=== Section Start ===

-- ==== Sys2Proof/Machine/Mxa.lean ====
section
/-! DEFINITION. The matrix arrays (ch. 13): operators, output blocks and their units, formats, output stage, attention,
recurrence, search, cuts and summaries. -/

namespace Sys2Proof.Machine

/-! ### Operator records (Table 13.4) -/
namespace Mx
def kind (b : List Byte) : Nat := leAt b 0 1
def inFmt (b : List Byte) : Nat := leAt b 1 1
def wFmt (b : List Byte) : Nat := leAt b 2 1
def outFmt (b : List Byte) : Nat := leAt b 3 1
def act (b : List Byte) : Nat := leAt b 4 1
def direct (b : List Byte) : Bool := (leAt b 5 1).testBit 0
def bias (b : List Byte) : Bool := (leAt b 5 1).testBit 1
def zeroPad (b : List Byte) : Bool := (leAt b 5 1).testBit 2
def operator (b : List Byte) : Nat := leAt b 6 2
def kh (b : List Byte) : Nat := leAt b 8 1
def kw (b : List Byte) : Nat := leAt b 9 1
def sx (b : List Byte) : Nat := leAt b 10 1 % 16
def sy (b : List Byte) : Nat := leAt b 10 1 / 16
def dil (b : List Byte) : Nat := leAt b 11 1
def groups (b : List Byte) : Nat := leAt b 12 2
def arrays (b : List Byte) : Nat := leAt b 14 1
def sub (b : List Byte) : Nat := leAt b 15 1
def inH (b : List Byte) : Nat := leAt b 16 2
def inW (b : List Byte) : Nat := leAt b 18 2
def inC (b : List Byte) : Nat := leAt b 20 2 + 1
def outC (b : List Byte) : Nat := leAt b 22 2 + 1
def seqMax (b : List Byte) : Nat := leAt b 24 2
def rBlock (b : List Byte) : Nat := leAt b 26 2
def zp (b : List Byte) : Int := sleAt b 28 1
def clampLo (b : List Byte) : Int := sleAt b 29 1
def clampHi (b : List Byte) : Int := sleAt b 30 1
def inAddr (b : List Byte) : Nat := leAt b 32 8
def wAddr (b : List Byte) : Nat := leAt b 40 8
def outAddr (b : List Byte) : Nat := leAt b 48 8
def biasAddr (b : List Byte) : Nat := leAt b 56 8
def lutAddr (b : List Byte) : Nat := leAt b 64 8
def extentAddr (b : List Byte) : Nat := leAt b 72 8
def tileOps (b : List Byte) : Nat := leAt b 80 4
def wTok (b : List Byte) : Nat := leAt b 84 2
def ioTok (b : List Byte) : Nat := leAt b 86 2
def inMul (b : List Byte) : Nat := leAt b 88 2
def inSh (b : List Byte) : Nat := leAt b 90 1
def inZp (b : List Byte) : Int := sleAt b 91 1
def inFill (b : List Byte) : Nat := leAt b 92 2

/-- An exact integer, an FP8, an FP32 accumulator. -/
def isInt (b : List Byte) : Bool := inFmt b == 0
def isFp8 (b : List Byte) : Bool := rng (inFmt b) 2 3
def isFp32 (b : List Byte) : Bool := rng (inFmt b) 4 5

/-- ACC_SHIFT of Table 13.2. -/
def accShift (b : List Byte) : Nat := if isFp8 b && wFmt b != inFmt b then 7 else 0

/-- T of Table 13.6. -/
def tileRows (b : List Byte) : Nat := if wFmt b = 1 then 256 else 128
def cf (b : List Byte) : Nat := if isFp32 b then 4 else 1

/-- Operators with tile operations over weights. -/
def matKind (b : List Byte) : Bool := kind b == 1 || kind b == 2 || kind b == 6

/-- Output height and width (assumption log 27). -/
def outH (b : List Byte) : Nat :=
  if kind b = 2 ∨ kind b = 3 then ceilDiv (inH b) (sy b) else if kind b = 8 then 2 * inH b else inH b
def outW (b : List Byte) : Nat :=
  if kind b = 2 ∨ kind b = 3 then ceilDiv (inW b) (sx b) else if kind b = 8 then 2 * inW b else if kind b = 4 then inW b else 1

/-- Output rows: positions of the plan. -/
def rows (b : List Byte) : Nat := if kind b = 7 then 1 else outH b * outW b

def kg (b : List Byte) : Nat := if kind b = 2 then kh b * kw b * inC b / groups b else if kind b = 1 then inC b / groups b else inC b
def ng (b : List Byte) : Nat := if kind b = 6 then outC b else outC b / groups b
def headDim (b : List Byte) : Nat := inC b / sub b
def seqTiles (b : List Byte) : Nat := ceilDiv (seqMax b) 128
def hidden (b : List Byte) : Nat := outC b / 2
/-- Slabs the plan of a SEARCH operator covers. -/
def slabs (b : List Byte) : Nat := tileOps b / 128

/-- Groups packed into one tile, none where they are not packed (R301). -/
def pack (b : List Byte) : Option Nat :=
  if kg b ≤ tileRows b ∧ ng b ≤ 128 then some (min (groups b) (min (tileRows b / kg b) (128 / ng b))) else none

/-- The column sets of an operator's output blocks: first group, groups, first column, columns. -/
def colSets (b : List Byte) : List (Nat × Nat × Nat × Nat) :=
  if kind b = 5 then (List.range (sub b)).map (fun h => (h, 1, h * headDim b, headDim b))
  else if !matKind b then (List.range (ceilDiv (outC b) 128)).map (fun k => (0, 1, 128 * k, min 128 (outC b - 128 * k)))
  else
    let groups := if kind b = 6 then 1 else groups b
    match pack b with
    | some g => (List.range (ceilDiv groups g)).map (fun k => (g * k, min g (groups - g * k), g * k * ng b, min g (groups - g * k) * ng b))
    | none => (List.range groups).flatMap (fun q => (List.range (ceilDiv (ng b) 128)).map (fun k =>
        (q, 1, q * ng b + 128 * k, min 128 (ng b - 128 * k))))

def nRed (b : List Byte) : Nat := ceilDiv (kg b) (tileRows b)
def rowBlocks (b : List Byte) : Nat := ceilDiv (rows b) (rBlock b)
def blocksPerStep (b : List Byte) : Nat := rowBlocks b * (colSets b).length
/-- Output blocks of an operator. -/
def blocks (b : List Byte) : Nat :=
  if kind b = 7 then slabs b else if kind b = 6 then blocksPerStep b * seqMax b else blocksPerStep b

/-- Units of a block in order: 0 a tile operation, 1 the output unit, 2 the softmax unit. -/
def units (b : List Byte) : List Nat :=
  if matKind b then List.replicate (nRed b) 0 ++ [1]
  else if kind b = 5 then List.replicate (seqTiles b) 0 ++ [2] ++ List.replicate (seqTiles b) 0 ++ [1]
  else if kind b = 7 then List.replicate 128 0 ++ [1]
  else [1]

/-- TILE_OPS as R301 computes them. -/
def planTileOps (b : List Byte) : Nat :=
  if kind b = 7 then 128 * slabs b else blocks b * ((units b).filter (· == 0)).length

/-- Cost and tokens of a unit (Table 13.6). -/
def cost (b : List Byte) (unit : Nat) : Nat × Nat :=
  let r := rBlock b
  match unit with
  | 0 => (if kind b = 7 then 136 else max (r * cf b) 128 + 8, wTok b)
  | 2 => (ceilDiv (r * seqMax b) 128 + 8, 0)
  | _ => (if kind b = 7 then 16
      else if matKind b || kind b == 5 then ceilDiv r 4 + 8
      else ceilDiv (r * 128 * (if kind b = 3 then kh b * kw b else if kind b = 4 then 2 else 1)) 512 + 8, ioTok b)

/-- Arrays of a stage's operator, ascending. -/
def arrayList (b : List Byte) : List Nat := maskBits (arrays b)

/-- Channels of one activation tile in a format. -/
def chans (fmt : Nat) : Nat := 16384 / (128 * fmtBytes fmt)

/-- Rows of the output tensor: every step's where the operator is recurrent. -/
def tensorRows (b : List Byte) : Nat := if kind b = 6 then rows b * seqMax b else rows b
def tensorCols (b : List Byte) : Nat := if kind b = 6 then hidden b else outC b

/-- Output tiles: positions by channels. -/
def chanTiles (b : List Byte) : Nat := ceilDiv (tensorCols b) (chans (outFmt b))
def outTiles (b : List Byte) : Nat := if kind b = 7 then slabs b else ceilDiv (tensorRows b) 128 * chanTiles b
end Mx

/-! ### Programs -/

def mxHeader (image d : List Byte) : List Byte := (image.drop (Sd.program d)).take 32
def mxOpCount (image d : List Byte) : Nat := leAt (mxHeader image d) 0 1
def mxOp (image d : List Byte) (k : Nat) : List Byte := (image.drop (Sd.program d + 32 + 128 * k)).take 128
def mxOps (image d : List Byte) : List (List Byte) := (List.range (mxOpCount image d)).map (mxOp image d)
def mxStages (image : List Byte) : List (List Byte) :=
  ((List.range (Img.stageCount image)).map (Img.desc image)).filter (fun d => Sd.cls d == 5)

/-- ACC base of an array (R292). -/
def accBase (a : Nat) : Nat := a * 0x400000 + 0x300000

/-- Counter of an array: 0 TILE_OPS, 1 OUTPUT_UNITS, 2 CUTS, 3 SAT, 4 NONFINITE. -/
def mxCnt (a k : Nat) : Nat := 2 + 5 * a + k

/-- An address lies in the arrays' local memory, whose tiles carry no header. -/
def isLocal (a : Nat) : Bool := decide (a < 0x2000000)

/-- Where tile `i` of a tensor stands, and its payload. -/
def tileAt (base i : Nat) : Nat := if isLocal base then base + 16384 * i else base + 16448 * i
def payAt (base i : Nat) : Nat := if isLocal base then base + 16384 * i else base + 16448 * i + 64

/-! ### Tile flags (R302, R305) -/

/-- Prefetch entries of an image (Table 15.6) and its declarations (Table 15.5). -/
def placeAt (image : List Byte) : Nat := 256 + 64 * Img.stageCount image
def objDecl (image : List Byte) (k : Nat) : List Byte := (image.drop (placeAt image + 16 + 32 * k)).take 32
def objDecls (image : List Byte) : List (List Byte) := (List.range (leAt image (placeAt image) 2)).map (objDecl image)
def fetchEntries (image : List Byte) : List (List Byte) :=
  let o := placeAt image + 16 + 32 * leAt image (placeAt image) 2
  (List.range (leAt image (placeAt image + 2) 2)).map (fun k => (image.drop (o + 32 * k)).take 32)

/-- The ready flag of the tile at an address, where the Route has one: of an output tile of its MXA stages, of a prefetch
entry, of a resident object. -/
def State.tileFlag (s : State) (slot a : Nat) : Option Nat :=
  match s.mxa.tileFlags.find? (fun e => e.1 == slot && e.2.1 == a) with
  | some e => some e.2.2
  | none =>
    let image := s.img slot
    let hit := (fetchEntries image).findSome? (fun e =>
      if (leAt e 15 1).testBit 0 then none
      else
        let st := leAt (objDecl image (leAt e 0 2)) 8 8 + 16448 * leAt e 10 2
        if st ≤ a ∧ a < st + 16448 * leAt e 8 2 ∧ (a - st) % 16448 = 0 then some (leAt e 12 2 + (a - st) / 16448) else none)
    match hit with
    | some f => some f
    | none => (objDecls image).findSome? (fun d =>
        if (leAt d 20 1).testBit 0 ∧ leAt d 8 8 ≤ a ∧ a < leAt d 8 8 + 16448 * leAt d 16 2 then some (leAt d 18 2) else none)

/-- A tile that is CUT or STALE reads as zeros (R302). -/
def State.tileCut (s : State) (slot base i : Nat) : Bool :=
  if isLocal base then false
  else match s.tileFlag slot (tileAt base i) with
    | some f => let x := s.flagOf slot f; x == Flag.cut || x == Flag.stale
    | none => false

def State.tileEmpty (s : State) (slot base i : Nat) : Bool :=
  if isLocal base then false
  else match s.tileFlag slot (tileAt base i) with
    | some f => s.flagOf slot f == Flag.empty
    | none => false

/-! ### Reading operands -/

/-- Tile of an element of an activation tensor of `cols` channels. -/
def actTile (fmt cols p c : Nat) : Nat := p / 128 * ceilDiv cols (Mx.chans fmt) + c / Mx.chans fmt

/-- An element of an activation tensor: its encoding. -/
def State.actElem (s : State) (slot base fmt cols p c : Nat) : Nat :=
  let i := actTile fmt cols p c
  if s.tileCut slot base i then 0
  else s.ld (payAt base i + (p % 128 * Mx.chans fmt + c % Mx.chans fmt) * fmtBytes fmt) (fmtBytes fmt)

/-- A weight: tiles in order of column set and reduction tile, of 128 rows by 128 columns, 64 columns for 16-bit formats, 256
rows for INT4 (R305). -/
def State.weight (s : State) (slot : Nat) (b : List Byte) (set red row col : Nat) : Nat :=
  let n := set * Mx.nRed b + red
  let fmt := Mx.wFmt b
  let i := if fmtBytes fmt = 2 then 2 * n + col / 64 else n
  if s.tileCut slot (Mx.wAddr b) i then 0
  else
    let a := payAt (Mx.wAddr b) i
    if fmt = 1 then let k := row * 128 + col; bits (s.ld (a + k / 2) 1) (4 * (k % 2)) 4
    else if fmtBytes fmt = 2 then s.ld (a + 2 * (row * 64 + col % 64)) 2
    else s.ld (a + row * 128 + col) 1

/-- The encoding of zero, and of the input zero point. -/
def padElem (b : List Byte) : Nat := if Mx.inFmt b = 0 then unsgn 8 (Mx.inZp b) else 0

/-- A pixel of the direct stream in the operator's format (R304). -/
def directElem (b : List Byte) (p : Nat) : Nat :=
  if p / 32768 % 2 = 0 then Mx.inFill b
  else
    let v : Int := (p % 4096 : Nat) * (Mx.inMul b : Nat)
    if Mx.inFmt b = 0 then unsgn 8 (satS 8 (rneDiv v (2 ^ Mx.inSh b) + Mx.inZp b))
    else (fencode (Mx.inFmt b) true (Fv.ofInt v (-(Mx.inSh b : Nat)))).1

/-- Lines of a band of the direct stream. -/
def bandRows : Nat := 16

/-- An input element of a convolution or pool at image place (y, x), channel c: `none` is the edge rule's zero. -/
def State.inElem (s : State) (slot arr : Nat) (b : List Byte) (y x : Int) (c : Nat) : Nat :=
  let h : Int := Mx.inH b; let w : Int := Mx.inW b
  let out := decide (y < 0) || decide (h ≤ y) || decide (x < 0) || decide (w ≤ x)
  if out && Mx.zeroPad b then padElem b
  else
    let yy := (clampI 0 (h - 1) y).toNat; let xx := (clampI 0 (w - 1) x).toNat
    if Mx.direct b then
      match (SMap.get [] s.vis.direct arr)[yy / bandRows]? with
      | some (rows : List (List Nat)) => if rows.isEmpty then Mx.inFill b
          else directElem b ((rows.getD (yy % bandRows) []).getD xx 0)
      | none => Mx.inFill b
    else s.actElem slot (Mx.inAddr b) (Mx.inFmt b) (Mx.inC b) (yy * Mx.inW b + xx) c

=== Section End ===

**WHAT THIS TASK INVOLVES:** Above are the entries. Output exactly the lines beginning with the line that has "e => some e.2.2" and ending with the line that has "let st := leAt".

**ANSWER TO THIS PROBLEM:**
  | some e => some e.2.2
  | none =>
    let image := s.img slot
    let hit := (fetchEntries image).findSome? (fun e =>
      if (leAt e 15 1).testBit 0 then none
      else
        let st := leAt (objDecl image (leAt e 0 2)) 8 8 + 16448 * leAt e 10 2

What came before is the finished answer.